Records for this task:
_ _ _

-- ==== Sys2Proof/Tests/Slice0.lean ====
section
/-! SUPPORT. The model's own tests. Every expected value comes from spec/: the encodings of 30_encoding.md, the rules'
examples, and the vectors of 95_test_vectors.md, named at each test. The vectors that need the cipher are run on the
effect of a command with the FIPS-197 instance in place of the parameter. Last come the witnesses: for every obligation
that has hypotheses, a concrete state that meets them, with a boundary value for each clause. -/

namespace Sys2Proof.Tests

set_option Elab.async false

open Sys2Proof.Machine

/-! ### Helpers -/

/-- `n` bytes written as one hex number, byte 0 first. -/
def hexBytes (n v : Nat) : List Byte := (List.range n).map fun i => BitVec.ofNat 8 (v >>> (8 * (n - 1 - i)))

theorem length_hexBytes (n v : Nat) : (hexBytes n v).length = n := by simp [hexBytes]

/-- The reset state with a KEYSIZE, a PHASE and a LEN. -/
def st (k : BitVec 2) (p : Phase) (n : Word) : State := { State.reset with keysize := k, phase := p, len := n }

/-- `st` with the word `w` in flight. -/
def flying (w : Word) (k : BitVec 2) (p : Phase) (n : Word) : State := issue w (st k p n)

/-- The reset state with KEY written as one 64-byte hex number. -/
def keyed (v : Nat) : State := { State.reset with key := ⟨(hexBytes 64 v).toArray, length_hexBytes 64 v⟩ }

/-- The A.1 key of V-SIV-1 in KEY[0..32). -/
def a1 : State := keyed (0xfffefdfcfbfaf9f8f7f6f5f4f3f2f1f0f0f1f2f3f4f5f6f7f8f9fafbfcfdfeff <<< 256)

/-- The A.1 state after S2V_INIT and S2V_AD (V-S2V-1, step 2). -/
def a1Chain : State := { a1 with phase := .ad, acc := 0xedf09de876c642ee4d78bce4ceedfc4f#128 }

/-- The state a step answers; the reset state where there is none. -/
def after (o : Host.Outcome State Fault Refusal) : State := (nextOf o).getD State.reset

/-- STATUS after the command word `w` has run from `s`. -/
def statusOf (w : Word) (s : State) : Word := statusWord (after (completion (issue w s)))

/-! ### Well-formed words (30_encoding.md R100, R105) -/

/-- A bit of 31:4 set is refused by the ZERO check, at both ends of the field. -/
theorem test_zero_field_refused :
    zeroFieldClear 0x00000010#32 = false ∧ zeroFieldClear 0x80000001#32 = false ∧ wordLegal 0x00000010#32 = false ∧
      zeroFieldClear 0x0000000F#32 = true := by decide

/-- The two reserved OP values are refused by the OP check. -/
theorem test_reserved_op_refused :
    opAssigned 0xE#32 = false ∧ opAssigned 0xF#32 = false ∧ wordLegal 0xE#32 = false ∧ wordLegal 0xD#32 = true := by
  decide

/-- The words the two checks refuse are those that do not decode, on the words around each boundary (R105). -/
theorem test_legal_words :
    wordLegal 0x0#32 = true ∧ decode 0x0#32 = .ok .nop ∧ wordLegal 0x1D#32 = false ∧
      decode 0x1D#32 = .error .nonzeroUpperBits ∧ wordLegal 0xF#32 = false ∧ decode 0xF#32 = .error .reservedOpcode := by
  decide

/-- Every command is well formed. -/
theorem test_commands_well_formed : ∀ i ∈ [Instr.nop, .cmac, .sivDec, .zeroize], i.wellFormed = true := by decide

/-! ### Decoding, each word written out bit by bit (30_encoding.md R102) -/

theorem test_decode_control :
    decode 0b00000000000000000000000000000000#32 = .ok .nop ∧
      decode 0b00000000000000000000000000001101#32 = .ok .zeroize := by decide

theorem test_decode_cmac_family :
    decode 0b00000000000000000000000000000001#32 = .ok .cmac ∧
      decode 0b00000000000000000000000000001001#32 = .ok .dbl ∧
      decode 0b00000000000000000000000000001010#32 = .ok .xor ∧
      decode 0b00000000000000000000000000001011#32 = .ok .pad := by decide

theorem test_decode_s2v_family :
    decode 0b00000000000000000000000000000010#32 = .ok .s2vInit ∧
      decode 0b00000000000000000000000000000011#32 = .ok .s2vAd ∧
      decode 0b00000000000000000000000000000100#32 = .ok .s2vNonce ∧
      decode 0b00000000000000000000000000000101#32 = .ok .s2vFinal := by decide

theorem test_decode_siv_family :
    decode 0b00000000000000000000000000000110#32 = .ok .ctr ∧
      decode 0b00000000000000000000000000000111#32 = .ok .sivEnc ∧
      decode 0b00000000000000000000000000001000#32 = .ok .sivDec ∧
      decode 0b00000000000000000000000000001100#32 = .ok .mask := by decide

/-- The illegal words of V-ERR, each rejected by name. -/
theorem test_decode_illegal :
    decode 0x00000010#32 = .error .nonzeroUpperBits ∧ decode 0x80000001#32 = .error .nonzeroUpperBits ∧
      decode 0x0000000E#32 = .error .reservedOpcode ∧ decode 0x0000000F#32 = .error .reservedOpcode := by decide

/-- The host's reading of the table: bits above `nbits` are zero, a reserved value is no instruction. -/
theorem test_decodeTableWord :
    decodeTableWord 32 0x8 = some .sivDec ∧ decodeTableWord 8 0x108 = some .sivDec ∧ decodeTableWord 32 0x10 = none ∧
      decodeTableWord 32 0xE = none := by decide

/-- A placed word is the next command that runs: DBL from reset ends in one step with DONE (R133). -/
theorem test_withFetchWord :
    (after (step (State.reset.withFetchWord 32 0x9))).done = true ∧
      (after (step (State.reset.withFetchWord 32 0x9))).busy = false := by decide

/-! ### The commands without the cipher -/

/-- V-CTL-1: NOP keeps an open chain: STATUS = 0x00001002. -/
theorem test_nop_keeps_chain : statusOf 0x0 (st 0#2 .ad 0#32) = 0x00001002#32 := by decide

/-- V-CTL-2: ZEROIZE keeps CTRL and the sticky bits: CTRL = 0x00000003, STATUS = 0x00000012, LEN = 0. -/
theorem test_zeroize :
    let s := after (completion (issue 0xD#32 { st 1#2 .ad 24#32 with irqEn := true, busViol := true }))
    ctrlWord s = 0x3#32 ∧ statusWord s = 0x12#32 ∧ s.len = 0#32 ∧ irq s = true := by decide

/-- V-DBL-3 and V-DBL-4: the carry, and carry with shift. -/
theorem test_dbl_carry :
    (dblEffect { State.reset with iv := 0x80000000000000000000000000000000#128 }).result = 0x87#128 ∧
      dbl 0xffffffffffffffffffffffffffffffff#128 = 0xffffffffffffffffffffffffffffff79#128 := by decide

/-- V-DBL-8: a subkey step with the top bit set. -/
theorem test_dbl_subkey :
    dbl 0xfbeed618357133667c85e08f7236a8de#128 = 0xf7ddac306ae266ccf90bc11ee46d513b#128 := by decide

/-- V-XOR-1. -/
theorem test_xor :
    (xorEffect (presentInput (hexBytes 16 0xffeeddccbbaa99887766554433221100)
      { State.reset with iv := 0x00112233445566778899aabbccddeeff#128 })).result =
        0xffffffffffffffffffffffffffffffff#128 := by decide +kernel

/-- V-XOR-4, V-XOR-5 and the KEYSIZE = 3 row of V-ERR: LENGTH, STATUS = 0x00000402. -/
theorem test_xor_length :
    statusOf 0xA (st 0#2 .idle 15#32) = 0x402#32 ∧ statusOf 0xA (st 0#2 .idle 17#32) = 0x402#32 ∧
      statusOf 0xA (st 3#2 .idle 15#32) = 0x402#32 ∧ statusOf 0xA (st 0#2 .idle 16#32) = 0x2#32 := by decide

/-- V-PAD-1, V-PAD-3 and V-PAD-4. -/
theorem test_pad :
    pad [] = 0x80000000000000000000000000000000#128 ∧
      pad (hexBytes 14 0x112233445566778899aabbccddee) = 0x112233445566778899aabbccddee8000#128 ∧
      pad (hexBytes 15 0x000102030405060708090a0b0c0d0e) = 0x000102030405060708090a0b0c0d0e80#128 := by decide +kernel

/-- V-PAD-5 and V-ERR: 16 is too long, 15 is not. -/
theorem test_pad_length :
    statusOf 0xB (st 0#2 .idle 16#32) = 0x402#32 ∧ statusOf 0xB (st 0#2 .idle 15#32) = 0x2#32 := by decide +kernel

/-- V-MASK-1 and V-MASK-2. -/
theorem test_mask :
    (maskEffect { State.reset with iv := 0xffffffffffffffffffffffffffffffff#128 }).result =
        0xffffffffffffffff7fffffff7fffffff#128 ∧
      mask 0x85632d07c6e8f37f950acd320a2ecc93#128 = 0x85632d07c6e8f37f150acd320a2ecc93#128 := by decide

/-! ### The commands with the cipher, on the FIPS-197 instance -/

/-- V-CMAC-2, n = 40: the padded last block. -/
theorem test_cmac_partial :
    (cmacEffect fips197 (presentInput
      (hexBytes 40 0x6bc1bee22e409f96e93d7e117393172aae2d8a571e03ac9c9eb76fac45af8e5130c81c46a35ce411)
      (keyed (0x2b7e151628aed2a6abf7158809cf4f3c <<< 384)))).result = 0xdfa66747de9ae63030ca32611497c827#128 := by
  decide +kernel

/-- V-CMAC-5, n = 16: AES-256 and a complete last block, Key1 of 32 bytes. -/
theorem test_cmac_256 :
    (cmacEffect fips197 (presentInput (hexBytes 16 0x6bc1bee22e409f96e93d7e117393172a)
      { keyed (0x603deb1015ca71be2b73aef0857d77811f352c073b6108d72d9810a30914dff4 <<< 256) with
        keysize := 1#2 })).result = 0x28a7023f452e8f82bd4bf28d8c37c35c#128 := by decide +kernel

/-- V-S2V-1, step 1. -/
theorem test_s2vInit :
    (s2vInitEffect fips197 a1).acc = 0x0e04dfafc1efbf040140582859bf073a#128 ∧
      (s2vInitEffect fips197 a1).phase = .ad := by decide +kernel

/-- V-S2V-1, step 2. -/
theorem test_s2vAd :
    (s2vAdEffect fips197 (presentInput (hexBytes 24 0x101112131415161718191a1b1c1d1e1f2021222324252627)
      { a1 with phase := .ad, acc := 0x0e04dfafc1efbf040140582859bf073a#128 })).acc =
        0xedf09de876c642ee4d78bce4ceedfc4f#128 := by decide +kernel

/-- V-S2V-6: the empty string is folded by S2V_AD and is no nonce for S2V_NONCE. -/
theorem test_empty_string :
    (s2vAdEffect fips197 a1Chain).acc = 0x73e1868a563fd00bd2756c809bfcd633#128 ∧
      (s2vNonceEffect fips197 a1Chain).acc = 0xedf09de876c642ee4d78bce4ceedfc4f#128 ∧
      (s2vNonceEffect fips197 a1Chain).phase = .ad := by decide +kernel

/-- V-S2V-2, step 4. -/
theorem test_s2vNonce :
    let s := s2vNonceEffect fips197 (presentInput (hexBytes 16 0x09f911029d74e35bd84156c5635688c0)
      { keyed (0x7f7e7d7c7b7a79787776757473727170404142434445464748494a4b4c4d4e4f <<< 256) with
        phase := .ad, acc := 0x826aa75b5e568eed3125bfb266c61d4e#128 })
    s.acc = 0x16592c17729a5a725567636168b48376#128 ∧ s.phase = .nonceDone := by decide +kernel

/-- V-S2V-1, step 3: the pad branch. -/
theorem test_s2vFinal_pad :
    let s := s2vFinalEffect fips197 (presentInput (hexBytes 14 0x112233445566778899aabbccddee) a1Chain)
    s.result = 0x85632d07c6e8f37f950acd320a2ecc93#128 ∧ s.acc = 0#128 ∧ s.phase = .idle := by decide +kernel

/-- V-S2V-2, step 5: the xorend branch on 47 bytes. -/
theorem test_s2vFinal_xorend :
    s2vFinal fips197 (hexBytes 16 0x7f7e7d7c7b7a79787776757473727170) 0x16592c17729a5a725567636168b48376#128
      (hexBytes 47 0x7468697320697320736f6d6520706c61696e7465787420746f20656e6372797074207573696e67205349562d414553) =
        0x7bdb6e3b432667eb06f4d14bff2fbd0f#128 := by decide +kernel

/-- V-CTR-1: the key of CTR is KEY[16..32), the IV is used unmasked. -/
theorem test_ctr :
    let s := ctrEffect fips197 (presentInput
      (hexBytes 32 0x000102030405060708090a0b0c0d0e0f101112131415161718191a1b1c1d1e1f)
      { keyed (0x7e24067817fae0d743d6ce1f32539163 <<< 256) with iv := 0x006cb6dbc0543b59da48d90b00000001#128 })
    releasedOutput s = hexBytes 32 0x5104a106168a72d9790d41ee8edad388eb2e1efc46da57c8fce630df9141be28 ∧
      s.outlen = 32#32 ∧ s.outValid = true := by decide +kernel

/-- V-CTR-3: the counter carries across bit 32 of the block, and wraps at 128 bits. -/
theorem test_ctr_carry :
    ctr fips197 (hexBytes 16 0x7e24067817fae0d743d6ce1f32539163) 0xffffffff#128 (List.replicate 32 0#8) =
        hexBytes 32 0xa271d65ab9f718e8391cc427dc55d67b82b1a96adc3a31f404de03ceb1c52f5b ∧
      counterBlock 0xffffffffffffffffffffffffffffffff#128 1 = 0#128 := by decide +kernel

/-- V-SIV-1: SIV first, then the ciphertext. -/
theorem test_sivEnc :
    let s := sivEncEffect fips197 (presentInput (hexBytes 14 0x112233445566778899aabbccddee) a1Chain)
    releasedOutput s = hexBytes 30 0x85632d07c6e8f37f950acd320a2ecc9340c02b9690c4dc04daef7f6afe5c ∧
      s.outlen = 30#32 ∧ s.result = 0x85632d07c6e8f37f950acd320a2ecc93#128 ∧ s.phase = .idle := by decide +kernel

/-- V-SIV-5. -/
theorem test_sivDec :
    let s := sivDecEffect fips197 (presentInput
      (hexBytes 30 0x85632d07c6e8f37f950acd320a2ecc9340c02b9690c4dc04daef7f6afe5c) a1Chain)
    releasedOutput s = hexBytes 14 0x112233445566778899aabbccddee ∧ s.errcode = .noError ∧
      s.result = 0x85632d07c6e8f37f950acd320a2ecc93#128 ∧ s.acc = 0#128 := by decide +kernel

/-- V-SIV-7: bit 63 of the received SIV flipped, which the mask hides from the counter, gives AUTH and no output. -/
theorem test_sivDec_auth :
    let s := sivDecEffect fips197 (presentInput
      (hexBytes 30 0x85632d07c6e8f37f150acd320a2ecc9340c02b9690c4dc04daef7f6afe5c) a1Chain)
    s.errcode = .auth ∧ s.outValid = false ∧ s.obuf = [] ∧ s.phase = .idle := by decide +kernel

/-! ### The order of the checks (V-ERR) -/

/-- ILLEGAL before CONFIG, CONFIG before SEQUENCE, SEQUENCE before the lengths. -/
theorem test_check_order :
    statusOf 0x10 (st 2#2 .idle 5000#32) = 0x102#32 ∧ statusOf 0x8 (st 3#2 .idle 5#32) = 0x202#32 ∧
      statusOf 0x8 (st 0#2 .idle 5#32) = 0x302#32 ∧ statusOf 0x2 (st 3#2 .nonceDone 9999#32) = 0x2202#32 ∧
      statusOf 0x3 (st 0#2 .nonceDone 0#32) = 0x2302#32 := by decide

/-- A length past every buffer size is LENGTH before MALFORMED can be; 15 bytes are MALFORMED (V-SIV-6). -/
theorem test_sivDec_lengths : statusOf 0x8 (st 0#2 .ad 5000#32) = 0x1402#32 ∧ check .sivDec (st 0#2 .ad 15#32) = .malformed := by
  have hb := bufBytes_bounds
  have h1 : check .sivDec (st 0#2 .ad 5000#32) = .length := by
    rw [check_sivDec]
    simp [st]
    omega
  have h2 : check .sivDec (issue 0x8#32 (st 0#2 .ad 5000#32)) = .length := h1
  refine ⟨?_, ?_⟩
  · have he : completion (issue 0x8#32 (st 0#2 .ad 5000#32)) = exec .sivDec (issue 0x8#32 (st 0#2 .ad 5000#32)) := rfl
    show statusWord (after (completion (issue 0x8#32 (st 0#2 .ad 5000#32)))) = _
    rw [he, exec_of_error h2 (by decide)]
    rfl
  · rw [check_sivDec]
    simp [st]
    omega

_ _ _

Task to complete: Where the listing above reaches the line that contains "(s2vInitEffect fips197 a1).acc", start retyping, and finish with the line that contains "keyed (0x7e24067817fae0d743d6ce1f32539163 <<<"; reproduce those lines exactly and no others.

Expected answer:
    (s2vInitEffect fips197 a1).acc = 0x0e04dfafc1efbf040140582859bf073a#128 ∧
      (s2vInitEffect fips197 a1).phase = .ad := by decide +kernel

/-- V-S2V-1, step 2. -/
theorem test_s2vAd :
    (s2vAdEffect fips197 (presentInput (hexBytes 24 0x101112131415161718191a1b1c1d1e1f2021222324252627)
      { a1 with phase := .ad, acc := 0x0e04dfafc1efbf040140582859bf073a#128 })).acc =
        0xedf09de876c642ee4d78bce4ceedfc4f#128 := by decide +kernel

/-- V-S2V-6: the empty string is folded by S2V_AD and is no nonce for S2V_NONCE. -/
theorem test_empty_string :
    (s2vAdEffect fips197 a1Chain).acc = 0x73e1868a563fd00bd2756c809bfcd633#128 ∧
      (s2vNonceEffect fips197 a1Chain).acc = 0xedf09de876c642ee4d78bce4ceedfc4f#128 ∧
      (s2vNonceEffect fips197 a1Chain).phase = .ad := by decide +kernel

/-- V-S2V-2, step 4. -/
theorem test_s2vNonce :
    let s := s2vNonceEffect fips197 (presentInput (hexBytes 16 0x09f911029d74e35bd84156c5635688c0)
      { keyed (0x7f7e7d7c7b7a79787776757473727170404142434445464748494a4b4c4d4e4f <<< 256) with
        phase := .ad, acc := 0x826aa75b5e568eed3125bfb266c61d4e#128 })
    s.acc = 0x16592c17729a5a725567636168b48376#128 ∧ s.phase = .nonceDone := by decide +kernel

/-- V-S2V-1, step 3: the pad branch. -/
theorem test_s2vFinal_pad :
    let s := s2vFinalEffect fips197 (presentInput (hexBytes 14 0x112233445566778899aabbccddee) a1Chain)
    s.result = 0x85632d07c6e8f37f950acd320a2ecc93#128 ∧ s.acc = 0#128 ∧ s.phase = .idle := by decide +kernel

/-- V-S2V-2, step 5: the xorend branch on 47 bytes. -/
theorem test_s2vFinal_xorend :
    s2vFinal fips197 (hexBytes 16 0x7f7e7d7c7b7a79787776757473727170) 0x16592c17729a5a725567636168b48376#128
      (hexBytes 47 0x7468697320697320736f6d6520706c61696e7465787420746f20656e6372797074207573696e67205349562d414553) =
        0x7bdb6e3b432667eb06f4d14bff2fbd0f#128 := by decide +kernel

/-- V-CTR-1: the key of CTR is KEY[16..32), the IV is used unmasked. -/
theorem test_ctr :
    let s := ctrEffect fips197 (presentInput
      (hexBytes 32 0x000102030405060708090a0b0c0d0e0f101112131415161718191a1b1c1d1e1f)
      { keyed (0x7e24067817fae0d743d6ce1f32539163 <<< 256) with iv := 0x006cb6dbc0543b59da48d90b00000001#128 })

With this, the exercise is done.